Regression Analysis for Dependent Variable Y

Data Summary
Number of Observations 8
Sum of Weights 157.00000
Weighted Mean of Y 4.31210
Weighted Sum of Y 677.00000

Design Summary
Number of Strata 5
Number of Strata Collapsed 2

Fit Statistics
R-Square 0.9564
Root MSE 0.5111
Denominator DF 4


Output 98.6.2 displays the stratification information, including stratum collapse. Under the column Collapsed, the fourth stratum (Stratum=14) and the fifth (Stratum=33) are marked as 'Yes,' which indicates that these two strata are collapsed into the pooled stratum (Stratum Index=0). The sampling rate for the pooled stratum is 2% (see the section Sampling Rate of the Pooled Stratum from Collapse).

Output 98.6.3 displays the parameter estimates and the tests of the significance of the model effects.

Output 98.6.2: Stratification Information

Stratum Information
Stratum
Index
Collapsed Stratum N Obs Population Total Sampling Rate
1   10 2 10 20.0%
2   11 2 20 10.0%
3   12 2 32 6.25%
4 Yes 14 1 50 2.00%
5 Yes 33 1 40 2.50%
0 Pooled   2 90 2.22%

Note: Strata with only one observation are collapsed into the stratum with Stratum Index "0".



Output 98.6.3: Parameter Estimates and Effect Tests

Tests of Model Effects
Effect Num DF F Value Pr > F
Model 1 173.01 0.0002
Intercept 1 0.00 0.9961
X 1 173.01 0.0002

Note: The denominator degrees of freedom for the F tests is 4.


Estimated Regression Coefficients
Parameter Estimate Standard Error t Value Pr > |t|
Intercept 0.00179469 0.34306373 0.01 0.9961
X 1.12598708 0.08560466 13.15 0.0002

Note: The denominator degrees of freedom for the t tests is 4.



Alternatively, if you prefer not to collapse strata with a single sampling unit, you can specify the NOCOLLAPSE option in the STRATA statement:

title1 'Stratified Sample with Single Sampling Unit in Strata';
title2 'Without Stratum Collapse';
proc surveyreg data=Sample total=StratumTotals;
   strata Stratum/list nocollapse;
   model Y = X;
   weight W;
run;

Output 98.6.4 does not contain the stratum collapse information displayed in Output 98.6.1, and the denominator degrees of freedom are 3 instead of 4.

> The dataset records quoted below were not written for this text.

-- ==== Sys2Proof/Certificates/Slice0/Obligations.lean ====
section
/-! DEFINITION. The statements for the provers. A statement that gives the whole next state as an update of the
state before it says thereby that everything it does not name is unchanged. -/

open Sys2Proof Sys2Proof.Machine Sys2Proof.Safety

/-! ### The step -/

/-- The command at the front of the queue runs on the state with the queue's rest; on an empty queue only the
timer base's milliseconds may move, by at most one, and not while the part is held in reset (the model's choice,
assumption 2). -/
def Obligations.StepRunsFrontCommand : Prop :=
  (∀ (c : Instr) (s : State), step { s with pending := c :: s.pending } = exec c s)
    ∧ ∀ s : State, s.pending = [] →
        ∃ n, step s = .next { s with base := { s.base with ms := n } } ∧ s.base.ms ≤ n ∧ n ≤ s.base.ms + 1
          ∧ (s.phase = .held → n = s.base.ms)

/-! ### Resets and start-up -/

/-- POWER_ON and RESET_N: every output at its safe value (R6), the non-volatile state kept, the volatile state at
its after-reset values, the clock 0 and not VALID (R187), every latch clear (R170). A write that power-on finds
in progress leaves the checksum not matching (R186). -/
def Obligations.PowerOnAndResetN : Prop :=
  ∀ s : State,
    (∃ t, exec .powerOn s = .next t ∧ t.phase = .held ∧ SafeOutputs t.out ∧ NonVolatileKept s t
      ∧ VolatileReset t ∧ t.clock = { count := 0, valid := false } ∧ (∀ c : Condition, t.latches.get c = none)
      ∧ t.store.stored = s.store.stored ∧ t.store.checksumOk = (s.store.checksumOk && !s.store.writeBusy))
    ∧ ∃ t, exec .resetN s = .next t ∧ t.phase = .held ∧ SafeOutputs t.out ∧ NonVolatileKept s t
      ∧ VolatileReset t ∧ t.clock = { count := 0, valid := false } ∧ (∀ c : Condition, t.latches.get c = none)
      ∧ (s.store.writeBusy = false →
          t.store.stored = s.store.stored ∧ t.store.checksumOk = s.store.checksumOk)

/-- RESET_RELEASE with no marker standing, no string due and the account not low: the settings are loaded, or
defaulted when the checksum does not match (R186); filters, situations and compensation records start from them
(R10, R54, R43); the account stays within the capacity they give (R153); nothing else changes (R189). READY ends the initialisation and changes nothing else; bytes that come
before it are discarded (R189). -/
def Obligations.InitialisationLoadsAndEnds : Prop :=
  (∀ (s : State) (cfg : Settings) (account : Nat), s.phase = .held → Settled s →
    cfg = (if s.store.checksumOk then s.store.stored else Settings.default) →
    account = min s.reservoir.account cfg.reservoirCapMl →
    (∀ p : Pos, (s.hist.get p).roundOpen = none) →
    (∀ p : Pos, (s.hist.get p).hours < cfg.dueDays * 24 ∧ (s.hist.get p).throughput < cfg.dueAh * 36000) →
    cfg.reservoirLowMl ≤ account →
    ∃ t, exec .resetRelease s = .next t
      ∧ t.store.working = cfg ∧ t.store.stored = cfg ∧ t.store.checksumOk = true
      ∧ t.store.defaulted = !s.store.checksumOk
      ∧ (∀ i : InputId, t.inp.get i =
          { history := [], accepted := none, presented := .unknown, captured := none,
            polarity := if cfg.polarity.testBit i.group then .activeLow else .activeHigh, reacquiring := false })
      ∧ (∀ p : Pos, t.sit.get p =
          { role := if cfg.fitted.testBit (p.num - 1) then .float else .absent, isolation := none,
            assigned := none, senseCell := if cfg.fitted.testBit (p.num - 1) then .pending else .none,
            sensePilot := if cfg.fitted.testBit (p.num - 1) then .pending else .none, due := false,
            levelLow := false, hourSec := 0, onBus := false })
      ∧ (∀ p : Pos, t.comp.get p =
          { source := .default, tc10 := 250, eqMv := cfg.eqCellMv, floatMv := cfg.floatCellMv })
      ∧ { s with
          phase := .initialising, store := t.store, inp := t.inp, sit := t.sit, comp := t.comp,
          reservoir := { account := account, low := false }, base := { s.base with atSecond := cfg } } = t)
    ∧ (∀ s : State, s.phase = .initialising → exec .ready s = .next { s with phase := .ready })
    ∧ ∀ (s : State) (b : Byte), s.phase ≠ .ready →
        exec (.receivedByte b) s = .next s ∧ exec (.frameReceived b) s = .next s


/-- The recovery of markers leaves none standing, and a single marker becomes one recovered INTERRUPTED record
(R162, R66). -/
def Obligations.MarkersAreRecovered : Prop :=
  (∀ (s : State) (p : Pos), ((recoverRecords s).hist.get p).roundOpen = none)
    ∧ ∀ (s : State) (p : Pos) (m : RoundOpen), (s.hist.get p).roundOpen = some m →
        (∀ q : Pos, q ≠ p → (s.hist.get q).roundOpen = none) →
        (recoverRecords s).log.ring.getLast? =
          some { seq := s.log.nextSeq, string := p, kind := m.kind, recovered := true, tagOrigin := none,
                 outcome := .interrupted, first := m.first, endTime := none, susp := none, eq := none,
                 water := none }
        ∧ (recoverRecords s).log.nextSeq = (s.log.nextSeq + 1) % 65536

Output 98.6.4: Summary of Data and Regression

Stratified Sample with Single Sampling Unit in Strata
Without Stratum Collapse

The SURVEYREG Procedure
 
Regression Analysis for Dependent Variable Y

Data Summary
Number of Observations 8
Sum of Weights 157.00000
Weighted Mean of Y 4.31210
Weighted Sum of Y 677.00000

Design Summary
Number of Strata 5

Fit Statistics
R-Square 0.9564
Root MSE 0.5111
Denominator DF 3


In Output 98.6.5, although the fourth stratum and the fifth stratum contain only one observation, no stratum collapse occurs.

Output 98.6.5: Stratification Information

Stratum Information
Stratum
Index
Stratum N Obs Population Total Sampling Rate
1 10 2 10 20.0%
2 11 2 20 10.0%
3 12 2 32 6.25%
4 14 1 50 2.00%
5 33 1 40 2.50%


As a result of not collapsing strata, the standard error estimates of the parameters, shown in Output 98.6.6, are different from those in Output 98.6.3, as are the tests of the significance of model effects.

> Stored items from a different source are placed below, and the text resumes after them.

section
variable (s : State) (n : Nat)
@[simp] theorem writeFloat_phase : (writeFloat s n).phase = s.phase := rfl
@[simp] theorem writeFloat_restartAt : (writeFloat s n).restartAt = s.restartAt := rfl
@[simp] theorem writeFloat_base : (writeFloat s n).base = s.base := rfl
@[simp] theorem writeFloat_clock : (writeFloat s n).clock = s.clock := rfl
@[simp] theorem writeFloat_out : (writeFloat s n).out = { s.out with floatDemand := n, floatComputed := true } := rfl
@[simp] theorem writeFloat_inp : (writeFloat s n).inp = s.inp := rfl
@[simp] theorem writeFloat_scan : (writeFloat s n).scan = s.scan := rfl
@[simp] theorem writeFloat_temps : (writeFloat s n).temps = s.temps := rfl
@[simp] theorem writeFloat_flow : (writeFloat s n).flow = s.flow := rfl
@[simp] theorem writeFloat_tach : (writeFloat s n).tach = s.tach := rfl
@[simp] theorem writeFloat_comp : (writeFloat s n).comp = s.comp := rfl
@[simp] theorem writeFloat_present : (writeFloat s n).present = s.present := rfl
@[simp] theorem writeFloat_hist : (writeFloat s n).hist = s.hist := rfl
@[simp] theorem writeFloat_sit : (writeFloat s n).sit = s.sit := rfl
@[simp] theorem writeFloat_queue : (writeFloat s n).queue = s.queue := rfl
@[simp] theorem writeFloat_supply : (writeFloat s n).supply = s.supply := rfl
@[simp] theorem writeFloat_chan : (writeFloat s n).chan = s.chan := rfl
@[simp] theorem writeFloat_perm : (writeFloat s n).perm = s.perm := rfl
@[simp] theorem writeFloat_held : (writeFloat s n).held = s.held := rfl
@[simp] theorem writeFloat_line : (writeFloat s n).line = s.line := rfl
@[simp] theorem writeFloat_reservoir : (writeFloat s n).reservoir = s.reservoir := rfl
@[simp] theorem writeFloat_weak : (writeFloat s n).weak = s.weak := rfl
@[simp] theorem writeFloat_log : (writeFloat s n).log = s.log := rfl
@[simp] theorem writeFloat_latches : (writeFloat s n).latches = s.latches := rfl
@[simp] theorem writeFloat_master : (writeFloat s n).master = s.master := rfl
@[simp] theorem writeFloat_store : (writeFloat s n).store = s.store := rfl
@[simp] theorem writeFloat_link : (writeFloat s n).link = s.link := rfl
@[simp] theorem writeFloat_due : (writeFloat s n).due = s.due := rfl
@[simp] theorem writeFloat_freeDrawn : (writeFloat s n).freeDrawn = s.freeDrawn := rfl
@[simp] theorem writeFloat_pending : (writeFloat s n).pending = s.pending := rfl
end

section
variable (s : State) (c : Ch)
@[simp] theorem stopWait_phase : (stopWait s c).phase = s.phase := rfl
@[simp] theorem stopWait_restartAt : (stopWait s c).restartAt = s.restartAt := rfl
@[simp] theorem stopWait_base : (stopWait s c).base = s.base := rfl
@[simp] theorem stopWait_clock : (stopWait s c).clock = s.clock := rfl
@[simp] theorem stopWait_out : (stopWait s c).out = s.out := rfl
@[simp] theorem stopWait_inp : (stopWait s c).inp = s.inp := rfl
@[simp] theorem stopWait_scan : (stopWait s c).scan = s.scan := rfl
@[simp] theorem stopWait_temps : (stopWait s c).temps = s.temps := rfl
@[simp] theorem stopWait_flow : (stopWait s c).flow = s.flow := rfl
@[simp] theorem stopWait_tach : (stopWait s c).tach = s.tach := rfl
@[simp] theorem stopWait_comp : (stopWait s c).comp = s.comp := rfl
@[simp] theorem stopWait_present : (stopWait s c).present = s.present := rfl
@[simp] theorem stopWait_hist : (stopWait s c).hist = s.hist := rfl
@[simp] theorem stopWait_sit : (stopWait s c).sit = s.sit := rfl
@[simp] theorem stopWait_queue : (stopWait s c).queue = s.queue := rfl
@[simp] theorem stopWait_supply : (stopWait s c).supply = s.supply := rfl
@[simp] theorem stopWait_perm : (stopWait s c).perm = s.perm := rfl
@[simp] theorem stopWait_held : (stopWait s c).held = s.held := rfl
@[simp] theorem stopWait_line : (stopWait s c).line = s.line := rfl
@[simp] theorem stopWait_reservoir : (stopWait s c).reservoir = s.reservoir := rfl
@[simp] theorem stopWait_weak : (stopWait s c).weak = s.weak := rfl
@[simp] theorem stopWait_log : (stopWait s c).log = s.log := rfl
@[simp] theorem stopWait_latches : (stopWait s c).latches = s.latches := rfl
@[simp] theorem stopWait_master : (stopWait s c).master = s.master := rfl
@[simp] theorem stopWait_store : (stopWait s c).store = s.store := rfl
@[simp] theorem stopWait_link : (stopWait s c).link = s.link := rfl
@[simp] theorem stopWait_due : (stopWait s c).due = s.due := rfl
@[simp] theorem stopWait_freeDrawn : (stopWait s c).freeDrawn = s.freeDrawn := rfl
@[simp] theorem stopWait_pending : (stopWait s c).pending = s.pending := rfl
end

section
variable (s : State) (c : Ch) (k : Contactor)
@[simp] theorem startWait_phase : (startWait s c k).phase = s.phase := rfl
@[simp] theorem startWait_restartAt : (startWait s c k).restartAt = s.restartAt := rfl
@[simp] theorem startWait_base : (startWait s c k).base = s.base := rfl
@[simp] theorem startWait_clock : (startWait s c k).clock = s.clock := rfl
@[simp] theorem startWait_out : (startWait s c k).out = s.out := rfl
@[simp] theorem startWait_inp : (startWait s c k).inp = s.inp := rfl
@[simp] theorem startWait_scan : (startWait s c k).scan = s.scan := rfl
@[simp] theorem startWait_temps : (startWait s c k).temps = s.temps := rfl
@[simp] theorem startWait_flow : (startWait s c k).flow = s.flow := rfl
@[simp] theorem startWait_tach : (startWait s c k).tach = s.tach := rfl
@[simp] theorem startWait_comp : (startWait s c k).comp = s.comp := rfl
@[simp] theorem startWait_present : (startWait s c k).present = s.present := rfl
@[simp] theorem startWait_hist : (startWait s c k).hist = s.hist := rfl
@[simp] theorem startWait_sit : (startWait s c k).sit = s.sit := rfl
@[simp] theorem startWait_queue : (startWait s c k).queue = s.queue := rfl
@[simp] theorem startWait_supply : (startWait s c k).supply = s.supply := rfl
@[simp] theorem startWait_perm : (startWait s c k).perm = s.perm := rfl
@[simp] theorem startWait_held : (startWait s c k).held = s.held := rfl
@[simp] theorem startWait_line : (startWait s c k).line = s.line := rfl
@[simp] theorem startWait_reservoir : (startWait s c k).reservoir = s.reservoir := rfl
@[simp] theorem startWait_weak : (startWait s c k).weak = s.weak := rfl
@[simp] theorem startWait_log : (startWait s c k).log = s.log := rfl
@[simp] theorem startWait_latches : (startWait s c k).latches = s.latches := rfl
@[simp] theorem startWait_master : (startWait s c k).master = s.master := rfl
@[simp] theorem startWait_store : (startWait s c k).store = s.store := rfl
@[simp] theorem startWait_link : (startWait s c k).link = s.link := rfl
@[simp] theorem startWait_due : (startWait s c k).due = s.due := rfl
@[simp] theorem startWait_freeDrawn : (startWait s c k).freeDrawn = s.freeDrawn := rfl
@[simp] theorem startWait_pending : (startWait s c k).pending = s.pending := rfl
end

section
variable (s : State) (f : Framer)
@[simp] theorem setFramer_phase : (setFramer s f).phase = s.phase := rfl
@[simp] theorem setFramer_restartAt : (setFramer s f).restartAt = s.restartAt := rfl
@[simp] theorem setFramer_base : (setFramer s f).base = s.base := rfl
@[simp] theorem setFramer_clock : (setFramer s f).clock = s.clock := rfl
@[simp] theorem setFramer_out : (setFramer s f).out = s.out := rfl
@[simp] theorem setFramer_inp : (setFramer s f).inp = s.inp := rfl
@[simp] theorem setFramer_scan : (setFramer s f).scan = s.scan := rfl
@[simp] theorem setFramer_temps : (setFramer s f).temps = s.temps := rfl
@[simp] theorem setFramer_flow : (setFramer s f).flow = s.flow := rfl
@[simp] theorem setFramer_tach : (setFramer s f).tach = s.tach := rfl
@[simp] theorem setFramer_comp : (setFramer s f).comp = s.comp := rfl
@[simp] theorem setFramer_present : (setFramer s f).present = s.present := rfl
@[simp] theorem setFramer_hist : (setFramer s f).hist = s.hist := rfl
@[simp] theorem setFramer_sit : (setFramer s f).sit = s.sit := rfl
@[simp] theorem setFramer_queue : (setFramer s f).queue = s.queue := rfl
@[simp] theorem setFramer_supply : (setFramer s f).supply = s.supply := rfl
@[simp] theorem setFramer_chan : (setFramer s f).chan = s.chan := rfl
@[simp] theorem setFramer_perm : (setFramer s f).perm = s.perm := rfl
@[simp] theorem setFramer_held : (setFramer s f).held = s.held := rfl
@[simp] theorem setFramer_line : (setFramer s f).line = s.line := rfl
@[simp] theorem setFramer_reservoir : (setFramer s f).reservoir = s.reservoir := rfl
@[simp] theorem setFramer_weak : (setFramer s f).weak = s.weak := rfl
@[simp] theorem setFramer_log : (setFramer s f).log = s.log := rfl
@[simp] theorem setFramer_latches : (setFramer s f).latches = s.latches := rfl
@[simp] theorem setFramer_master : (setFramer s f).master = s.master := rfl
@[simp] theorem setFramer_store : (setFramer s f).store = s.store := rfl
@[simp] theorem setFramer_link : (setFramer s f).link = { s.link with framer := f } := rfl
@[simp] theorem setFramer_due : (setFramer s f).due = s.due := rfl
@[simp] theorem setFramer_freeDrawn : (setFramer s f).freeDrawn = s.freeDrawn := rfl
@[simp] theorem setFramer_pending : (setFramer s f).pending = s.pending := rfl
end

section
variable (s : State) (f : Frame)
@[simp] theorem placeMessage_phase : (placeMessage s f).phase = s.phase := rfl
@[simp] theorem placeMessage_restartAt : (placeMessage s f).restartAt = s.restartAt := rfl
@[simp] theorem placeMessage_base : (placeMessage s f).base = s.base := rfl
@[simp] theorem placeMessage_clock : (placeMessage s f).clock = s.clock := rfl
@[simp] theorem placeMessage_out : (placeMessage s f).out = s.out := rfl
@[simp] theorem placeMessage_inp : (placeMessage s f).inp = s.inp := rfl
@[simp] theorem placeMessage_scan : (placeMessage s f).scan = s.scan := rfl
@[simp] theorem placeMessage_temps : (placeMessage s f).temps = s.temps := rfl
@[simp] theorem placeMessage_flow : (placeMessage s f).flow = s.flow := rfl
@[simp] theorem placeMessage_tach : (placeMessage s f).tach = s.tach := rfl
@[simp] theorem placeMessage_comp : (placeMessage s f).comp = s.comp := rfl
@[simp] theorem placeMessage_present : (placeMessage s f).present = s.present := rfl
@[simp] theorem placeMessage_hist : (placeMessage s f).hist = s.hist := rfl
@[simp] theorem placeMessage_sit : (placeMessage s f).sit = s.sit := rfl
@[simp] theorem placeMessage_queue : (placeMessage s f).queue = s.queue := rfl
@[simp] theorem placeMessage_supply : (placeMessage s f).supply = s.supply := rfl
@[simp] theorem placeMessage_chan : (placeMessage s f).chan = s.chan := rfl
@[simp] theorem placeMessage_perm : (placeMessage s f).perm = s.perm := rfl
@[simp] theorem placeMessage_held : (placeMessage s f).held = s.held := rfl
@[simp] theorem placeMessage_line : (placeMessage s f).line = s.line := rfl
@[simp] theorem placeMessage_reservoir : (placeMessage s f).reservoir = s.reservoir := rfl
@[simp] theorem placeMessage_weak : (placeMessage s f).weak = s.weak := rfl
@[simp] theorem placeMessage_log : (placeMessage s f).log = s.log := rfl
@[simp] theorem placeMessage_latches : (placeMessage s f).latches = s.latches := rfl
@[simp] theorem placeMessage_master : (placeMessage s f).master = s.master := rfl
@[simp] theorem placeMessage_store : (placeMessage s f).store = s.store := rfl
@[simp] theorem placeMessage_link : (placeMessage s f).link = { s.link with outbound := s.link.outbound ++ [f] } := rfl
@[simp] theorem placeMessage_due : (placeMessage s f).due = s.due := rfl
@[simp] theorem placeMessage_freeDrawn : (placeMessage s f).freeDrawn = s.freeDrawn := rfl
@[simp] theorem placeMessage_pending : (placeMessage s f).pending = s.pending := rfl
end

section
variable (s : State)
@[simp] theorem afterTaking_phase : (afterTaking s).phase = s.phase := rfl
@[simp] theorem afterTaking_restartAt : (afterTaking s).restartAt = s.restartAt := rfl
@[simp] theorem afterTaking_base : (afterTaking s).base = s.base := rfl
@[simp] theorem afterTaking_clock : (afterTaking s).clock = s.clock := rfl
@[simp] theorem afterTaking_out : (afterTaking s).out = s.out := rfl
@[simp] theorem afterTaking_inp : (afterTaking s).inp = s.inp := rfl
@[simp] theorem afterTaking_scan : (afterTaking s).scan = s.scan := rfl
@[simp] theorem afterTaking_temps : (afterTaking s).temps = s.temps := rfl
@[simp] theorem afterTaking_flow : (afterTaking s).flow = s.flow := rfl
@[simp] theorem afterTaking_tach : (afterTaking s).tach = s.tach := rfl
@[simp] theorem afterTaking_comp : (afterTaking s).comp = s.comp := rfl
@[simp] theorem afterTaking_present : (afterTaking s).present = s.present := rfl
@[simp] theorem afterTaking_hist : (afterTaking s).hist = s.hist := rfl
@[simp] theorem afterTaking_sit : (afterTaking s).sit = s.sit := rfl
@[simp] theorem afterTaking_queue : (afterTaking s).queue = s.queue := rfl
@[simp] theorem afterTaking_supply : (afterTaking s).supply = s.supply := rfl
@[simp] theorem afterTaking_chan : (afterTaking s).chan = s.chan := rfl
@[simp] theorem afterTaking_perm : (afterTaking s).perm = s.perm := rfl
@[simp] theorem afterTaking_held : (afterTaking s).held = s.held := rfl
@[simp] theorem afterTaking_line : (afterTaking s).line = s.line := rfl
@[simp] theorem afterTaking_reservoir : (afterTaking s).reservoir = s.reservoir := rfl
@[simp] theorem afterTaking_weak : (afterTaking s).weak = s.weak := rfl
@[simp] theorem afterTaking_log : (afterTaking s).log = s.log := rfl
@[simp] theorem afterTaking_latches : (afterTaking s).latches = s.latches := rfl
@[simp] theorem afterTaking_master : (afterTaking s).master = s.master := rfl
@[simp] theorem afterTaking_store : (afterTaking s).store = s.store := rfl
@[simp] theorem afterTaking_link : (afterTaking s).link = { s.link with inbound := s.link.inbound.drop 1 } := rfl
@[simp] theorem afterTaking_due : (afterTaking s).due = s.due := rfl
@[simp] theorem afterTaking_freeDrawn : (afterTaking s).freeDrawn = s.freeDrawn := rfl
@[simp] theorem afterTaking_pending : (afterTaking s).pending = s.pending := rfl
end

Output 98.6.6: Parameter Estimates and Effect Tests

Tests of Model Effects
Effect Num DF F Value Pr > F
Model 1 347.27 0.0003
Intercept 1 0.00 0.9962
X 1 347.27 0.0003

Note: The denominator degrees of freedom for the F tests is 3.


Estimated Regression Coefficients
Parameter Estimate Standard Error t Value Pr > |t|
Intercept 0.00179469 0.34302581 0.01 0.9962
X 1.12598708 0.06042241 18.64 0.0003

Note: The denominator degrees of freedom for the t tests is 3.